Carol J. Ott in Green Ideas on February 26, 2021
Many co-op and condo boards that have invested hundreds of thousands of dollars in energy-reducing projects were shocked last October when they received their first Energy Star letter grades for energy efficiency. Stephen Doherty, board president of the Amherst at 401 E. 74th St., was one of them.
The Amherst got a D, as did about half of New York City’s nearly 17,000 benchmarked residential buildings. But given everything that Doherty’s building has implemented, his shock is understandable. Over the last decade, his building has installed LED lighting throughout the building, new elevators with regenerative drives, an advanced building management system for heat controls and real-time electricity monitoring. The board has also upgraded boiler controls and installed a 250-kilowatt combined heat and power, or cogeneration, plant.
“It’s not like a letter grade that a restaurant gets, where the grade can go from bad to good if it just cleans up its act,” says the Amherst’s property manager, Ed Ermler of Midboro Management. “There is nothing you can actually do to move the score because you have such a small portion of the actual energy use that’s under the control of the building and the board. The idea is great – shame people into doing something – but how can I fix it if I really can’t fix it? That’s the problem.”
Energy benchmarking began in New York City in 2009 with Local Law 84. Each year, annual energy and water usage of buildings must be documented, and the findings are submitted into the U.S. Environmental Protection Agency Energy Star Portfolio Manager. But it really has been the October 2020 requirement to publicly display a building’s score and attendant letter grade that cemented its importance – and offered a precursor of what’s to come.

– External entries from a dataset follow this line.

-- ==== Sys2Proof/Machine/Operands.lean ====
section
/-! DEFINITION. The addressing-mode resolvers (41_addressing_modes.md R84 to R91) and the common shape of a load (R101).
A resolver takes the SOURCE of its operand: `fetchByte` or `fetchWord` in the spec's own step (Machine/Reference.lean), and
`decodedByte d` or `decodedWord a` where the decoder has read the operand already (log 21). Both advance pc and charge. -/

namespace Sys2Proof.Machine

/-- The operand byte `d8`, fetched and charged as R80 says, with the value the decoder read at the same place. -/
def decodedByte (d : Byte) (s : State) : Access Byte :=
  (fetchByte s).andThen fun _ t => .done d t []

/-- The operand word `a16`, fetched and charged as R81 says, with the value the decoder read at the same place. -/
def decodedWord (a : Addr) (s : State) : Access Addr :=
  (fetchWord s).andThen fun _ t => .done a t []

/-- `PageCross(base, off)` (R84): whether adding the offset changes the high byte. -/
def pageCross (base : Addr) (off : Byte) : Bool :=
  decide ((base ^^^ (base + zext16 off)) >>> 8 ≠ 0)

/-- The extra unit of an indexed access that crosses a page (R89, R91): idle, before the data read (R92, D11; log 12). -/
def pageCrossPenalty (base : Addr) (off : Byte) (s : State) : Access Unit :=
  if pageCross base off then idleUnit s else .done () s []

/-- `Imm()` (R85): the operand byte is the datum. -/
def resolveImm (operand : State → Access Byte) (s : State) : Access Byte := operand s

/-- `Zp()` (R86). -/
def resolveZp (operand : State → Access Byte) (s : State) : Access Byte :=
  (operand s).andThen fun d t => readByte (zext16 d).toNat t

/-- `ZpIdx(off)` (R87): the sum wraps inside the zero page (D4; log 7) and costs nothing extra (90_conflicts.md C1). -/
def resolveZpIdx (operand : State → Access Byte) (off : Byte) (s : State) : Access Byte :=
  (operand s).andThen fun d t => readByte (zext16 (d + off)).toNat t

/-- `Abs()` (R88). -/
def resolveAbs (operand : State → Access Addr) (s : State) : Access Byte :=
  (operand s).andThen fun ea t => readByte ea.toNat t

/-- `base +16 zext_16(off)`, which wraps mod 65536 (R89, R91, D5; log 8), with its page-cross unit and its data read. -/
def readIndexed (base : Addr) (off : Byte) (s : State) : Access Byte :=
  (pageCrossPenalty base off s).andThen fun _ t => readByte (base + zext16 off).toNat t

/-- `AbsIdx(off)` (R89). -/
def resolveAbsIdx (operand : State → Access Addr) (off : Byte) (s : State) : Access Byte :=
  (operand s).andThen fun base t => readIndexed base off t

/-- `IndX()` (R90): the pointer location `d +8 x[X]` wraps inside the zero page; the fixed extra unit comes before the
pointer read (90_conflicts.md C5). -/
def resolveIndX (operand : State → Access Byte) (s : State) : Access Byte :=
  (operand s).andThen fun d t =>
    (idleUnit t).andThen fun _ u =>
      (readPtrZp (d + t.x) u).andThen fun ea w => readByte ea.toNat w

/-- `IndY()` (R91): the offset is added to the pointer. -/
def resolveIndY (operand : State → Access Byte) (s : State) : Access Byte :=
  (operand s).andThen fun d t =>
    (readPtrZp d t).andThen fun base u => readIndexed base u.y u

/-- `Load(r, resolve)` (R101). If a read of `resolve` failed, neither the register nor a flag is written (R132). -/
def load (r : Reg) (resolve : State → Access Byte) (s : State) : Access Unit :=
  (resolve s).andThen fun v t => .done () (flagUpdate v (t.setReg r v)) []

/-- A whole load instruction: the opcode fetch of R67, then the handler of R101. -/
def loadInstr (r : Reg) (resolve : State → Access Byte) (s : State) : Access Unit :=
  (fetchOpcode s).andThen fun _ t => load r resolve t

/-- An instruction ends in the state its accesses leave; no condition stops the machine (60_exceptions.md R130). -/
def completes (m : Access Unit) : Host.Outcome State Fault Refusal := .next m.state

end Sys2Proof.Machine
end

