-- ==== Sys2Proof/Machine/Reference.lean ====
section
/-! DEFINITION. The spec's own step, read from 40_fetch_execute_loop.md R67 line by line: the opcode is fetched, then the
handler fetches its operands from memory as it goes. The machine's step decodes first and executes then
(Machine/Loop.lean); a claim says that the two agree. This step also shows the units it consumes, in order (R92). -/

namespace Sys2Proof.Machine

/-- The handler of an opcode byte, as the rules R102 to R119 give it; `none` for a byte without one (R58, R59). -/
def handlerOf (op : Byte) : Option (State → Access Unit) :=
  match op.toNat with
  | 0xA9 => some (fun s => load .a (resolveImm fetchByte) s)
  | 0xA5 => some (fun s => load .a (resolveZp fetchByte) s)
  | 0xB5 => some (fun s => load .a (resolveZpIdx fetchByte s.x) s)
  | 0xAD => some (fun s => load .a (resolveAbs fetchWord) s)
  | 0xBD => some (fun s => load .a (resolveAbsIdx fetchWord s.x) s)
  | 0xB9 => some (fun s => load .a (resolveAbsIdx fetchWord s.y) s)
  | 0xA1 => some (fun s => load .a (resolveIndX fetchByte) s)
  | 0xB1 => some (fun s => load .a (resolveIndY fetchByte) s)
  | 0xA2 => some (fun s => load .x (resolveImm fetchByte) s)
  | 0xA6 => some (fun s => load .x (resolveZp fetchByte) s)
  | 0xB6 => some (fun s => load .x (resolveZpIdx fetchByte s.y) s)
  | 0xAE => some (fun s => load .x (resolveAbs fetchWord) s)
  | 0xBE => some (fun s => load .x (resolveAbsIdx fetchWord s.y) s)
  | 0xA0 => some (fun s => load .y (resolveImm fetchByte) s)
  | 0xA4 => some (fun s => load .y (resolveZp fetchByte) s)
  | 0xB4 => some (fun s => load .y (resolveZpIdx fetchByte s.x) s)
  | 0xAC => some (fun s => load .y (resolveAbs fetchWord) s)
  | 0xBC => some (fun s => load .y (resolveAbsIdx fetchWord s.x) s)
  | _ => none

/-- `Step()` (R67), for a given `STUB_OPCODES`. -/
def specStep (stubs : List Byte) (s : State) : Access Unit :=
  (fetchOpcode s).andThen fun op t =>
    match handlerOf op with
    | some handler => handler t
    | none => if op ∈ stubs then .done () t [] else .done () (t.report (.unknownOpcode op s.pc)) []

end Sys2Proof.Machine
end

It was Local Law 33/18 that enabled the city to give these scores letter grades. The scores range from 1 to 100, with the higher numbers indicating better scores. When the law first passed, the city divided the benchmarked pool into four letter grades – A, B, C and D, with buildings scoring 20 or higher earning at least a C. The grading scale was then tightened up, and today a building has to score at least a 55 to get a C. The result of this rejiggering is that in 2020, more than half of benchmarked buildings earned a D or lower.
The publicizing of the grades has caused quite a bit of controversy about their validity. Actual energy usage is determined not only by energy efficiency but also technical and socioeconomic factors, and the scoring doesn’t take this into account. Bottom line, though, boards have to make energy investment decisions, and the question is whether to invest for a better grade – if that’s even possible – or look down the road to the looming goals, and fines, of the Climate Mobilization Act.
The goal of this 2019 law is to reduce buildings’ carbon emissions to prescribed caps. Failure to do so will incur stiff annual fines. While displaying a poor Energy Star grade in your building can be shaming, the annual fines associated with excess carbon emissions can empty your building’s wallet pretty fast. These two goals – getting a better energy grade and reducing carbon emissions – seem compatible, but in reality, they don’t necessarily go hand in hand.
“When you really sit down and dig into this whole thing,” says Ermler, the Amherst’s property manager, “the letter grade and the fines are two different things. You’re comparing apples and pomegranates. I couldn’t care less if I have a big fat F on my door – provided I don’t have to pay a penalty in carbon fees.”
It’s time for co-op and condo boards to quit worrying about their letter grades and get busy reducing their buildings’ carbon emissions.